[Collected data entries]
******************************
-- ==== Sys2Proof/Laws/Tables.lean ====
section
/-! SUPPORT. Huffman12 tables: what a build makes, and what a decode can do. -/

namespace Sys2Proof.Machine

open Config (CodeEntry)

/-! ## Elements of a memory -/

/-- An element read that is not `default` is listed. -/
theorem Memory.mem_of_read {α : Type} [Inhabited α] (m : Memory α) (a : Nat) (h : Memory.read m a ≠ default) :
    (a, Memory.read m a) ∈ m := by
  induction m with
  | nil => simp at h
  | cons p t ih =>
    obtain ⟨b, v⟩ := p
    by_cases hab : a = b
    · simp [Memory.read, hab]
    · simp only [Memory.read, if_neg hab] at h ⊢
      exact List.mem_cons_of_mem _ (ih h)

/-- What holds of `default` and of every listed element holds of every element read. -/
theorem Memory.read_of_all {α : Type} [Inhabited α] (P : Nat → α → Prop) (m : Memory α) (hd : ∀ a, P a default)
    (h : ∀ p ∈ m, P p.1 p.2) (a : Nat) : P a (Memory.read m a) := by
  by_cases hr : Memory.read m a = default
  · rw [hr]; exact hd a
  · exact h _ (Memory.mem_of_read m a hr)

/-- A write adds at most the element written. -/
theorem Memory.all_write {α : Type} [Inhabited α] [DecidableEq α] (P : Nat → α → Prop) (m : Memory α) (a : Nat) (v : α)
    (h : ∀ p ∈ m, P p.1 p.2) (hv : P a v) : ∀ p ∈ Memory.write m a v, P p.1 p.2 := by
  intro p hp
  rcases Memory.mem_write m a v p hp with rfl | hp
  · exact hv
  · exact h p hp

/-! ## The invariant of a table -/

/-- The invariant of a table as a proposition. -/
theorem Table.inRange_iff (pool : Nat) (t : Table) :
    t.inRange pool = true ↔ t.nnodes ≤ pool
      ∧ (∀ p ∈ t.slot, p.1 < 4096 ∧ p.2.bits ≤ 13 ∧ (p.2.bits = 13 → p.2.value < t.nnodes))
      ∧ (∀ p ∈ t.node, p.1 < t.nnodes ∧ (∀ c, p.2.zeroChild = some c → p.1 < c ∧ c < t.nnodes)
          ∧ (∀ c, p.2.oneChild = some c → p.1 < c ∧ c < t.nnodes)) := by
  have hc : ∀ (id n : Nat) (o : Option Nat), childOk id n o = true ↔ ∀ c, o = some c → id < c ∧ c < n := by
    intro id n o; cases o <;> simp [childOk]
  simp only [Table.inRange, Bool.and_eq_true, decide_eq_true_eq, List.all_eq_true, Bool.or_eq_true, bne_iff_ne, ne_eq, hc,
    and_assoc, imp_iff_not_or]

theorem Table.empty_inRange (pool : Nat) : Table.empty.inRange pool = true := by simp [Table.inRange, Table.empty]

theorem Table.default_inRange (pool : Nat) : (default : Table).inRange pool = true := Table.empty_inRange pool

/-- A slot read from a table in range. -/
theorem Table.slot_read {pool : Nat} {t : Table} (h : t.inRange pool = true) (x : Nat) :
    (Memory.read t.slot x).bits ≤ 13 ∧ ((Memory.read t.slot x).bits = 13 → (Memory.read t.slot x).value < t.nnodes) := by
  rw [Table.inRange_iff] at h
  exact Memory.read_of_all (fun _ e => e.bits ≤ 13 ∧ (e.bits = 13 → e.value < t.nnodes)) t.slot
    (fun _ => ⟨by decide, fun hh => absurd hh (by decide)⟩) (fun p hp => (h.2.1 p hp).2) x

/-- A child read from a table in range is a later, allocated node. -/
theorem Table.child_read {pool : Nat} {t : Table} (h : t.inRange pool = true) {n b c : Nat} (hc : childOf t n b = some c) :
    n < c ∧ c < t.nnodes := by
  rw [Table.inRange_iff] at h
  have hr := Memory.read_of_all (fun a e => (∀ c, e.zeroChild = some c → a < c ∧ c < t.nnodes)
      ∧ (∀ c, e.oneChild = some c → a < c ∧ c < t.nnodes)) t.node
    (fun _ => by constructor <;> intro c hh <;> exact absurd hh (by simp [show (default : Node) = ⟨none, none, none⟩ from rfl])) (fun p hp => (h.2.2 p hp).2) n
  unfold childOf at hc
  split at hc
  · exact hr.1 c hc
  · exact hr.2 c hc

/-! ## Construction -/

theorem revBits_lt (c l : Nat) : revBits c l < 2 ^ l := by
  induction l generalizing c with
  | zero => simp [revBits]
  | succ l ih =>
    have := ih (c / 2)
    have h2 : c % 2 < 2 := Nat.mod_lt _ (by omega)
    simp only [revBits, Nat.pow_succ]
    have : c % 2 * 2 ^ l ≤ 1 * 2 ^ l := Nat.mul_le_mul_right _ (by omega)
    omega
******************************
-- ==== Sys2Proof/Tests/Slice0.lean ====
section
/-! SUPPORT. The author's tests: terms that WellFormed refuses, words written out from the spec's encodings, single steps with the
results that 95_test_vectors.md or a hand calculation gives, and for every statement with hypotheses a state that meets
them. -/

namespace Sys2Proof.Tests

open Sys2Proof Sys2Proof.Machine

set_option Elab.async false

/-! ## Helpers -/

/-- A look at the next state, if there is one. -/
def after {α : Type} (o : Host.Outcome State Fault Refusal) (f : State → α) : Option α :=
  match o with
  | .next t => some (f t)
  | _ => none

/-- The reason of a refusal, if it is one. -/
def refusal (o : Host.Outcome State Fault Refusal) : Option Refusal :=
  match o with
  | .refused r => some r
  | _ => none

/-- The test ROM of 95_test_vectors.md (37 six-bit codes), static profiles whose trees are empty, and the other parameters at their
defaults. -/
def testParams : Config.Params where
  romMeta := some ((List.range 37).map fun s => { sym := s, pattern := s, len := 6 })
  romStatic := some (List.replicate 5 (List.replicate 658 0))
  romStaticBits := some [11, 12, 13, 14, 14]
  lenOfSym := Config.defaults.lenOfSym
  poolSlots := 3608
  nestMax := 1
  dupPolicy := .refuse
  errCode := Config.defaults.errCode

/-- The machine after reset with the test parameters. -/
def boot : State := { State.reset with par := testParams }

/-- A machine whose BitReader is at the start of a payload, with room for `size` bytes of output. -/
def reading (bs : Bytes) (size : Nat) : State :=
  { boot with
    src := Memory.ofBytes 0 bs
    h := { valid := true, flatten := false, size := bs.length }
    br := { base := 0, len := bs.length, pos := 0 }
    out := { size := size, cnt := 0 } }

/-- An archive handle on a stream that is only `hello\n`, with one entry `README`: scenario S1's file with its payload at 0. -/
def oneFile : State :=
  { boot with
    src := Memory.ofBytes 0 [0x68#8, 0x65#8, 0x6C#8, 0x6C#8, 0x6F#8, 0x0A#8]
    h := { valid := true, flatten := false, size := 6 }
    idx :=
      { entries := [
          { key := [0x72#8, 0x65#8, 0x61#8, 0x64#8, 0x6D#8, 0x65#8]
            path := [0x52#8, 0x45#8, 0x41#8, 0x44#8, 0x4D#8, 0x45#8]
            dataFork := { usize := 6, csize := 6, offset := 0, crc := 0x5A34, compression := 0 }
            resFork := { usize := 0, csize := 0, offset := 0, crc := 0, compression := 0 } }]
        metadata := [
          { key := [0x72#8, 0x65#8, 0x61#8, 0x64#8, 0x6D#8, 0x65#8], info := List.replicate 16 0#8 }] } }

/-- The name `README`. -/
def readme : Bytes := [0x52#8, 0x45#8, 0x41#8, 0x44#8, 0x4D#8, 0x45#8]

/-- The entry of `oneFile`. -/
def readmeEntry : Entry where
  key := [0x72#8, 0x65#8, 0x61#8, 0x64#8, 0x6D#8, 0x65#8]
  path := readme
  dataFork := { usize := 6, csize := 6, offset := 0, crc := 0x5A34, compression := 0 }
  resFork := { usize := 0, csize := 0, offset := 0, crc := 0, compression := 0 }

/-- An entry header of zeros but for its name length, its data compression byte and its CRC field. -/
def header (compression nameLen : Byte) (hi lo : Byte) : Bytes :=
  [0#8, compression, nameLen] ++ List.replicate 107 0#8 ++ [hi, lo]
******************************
▶ **Problem description**:
Gather all lines from the records above in which "value" appears.

▶ **Answer for the task**:
      ∧ (∀ p ∈ t.slot, p.1 < 4096 ∧ p.2.bits ≤ 13 ∧ (p.2.bits = 13 → p.2.value < t.nnodes))
    (Memory.read t.slot x).bits ≤ 13 ∧ ((Memory.read t.slot x).bits = 13 → (Memory.read t.slot x).value < t.nnodes) := by
  exact Memory.read_of_all (fun _ e => e.bits ≤ 13 ∧ (e.bits = 13 → e.value < t.nnodes)) t.slot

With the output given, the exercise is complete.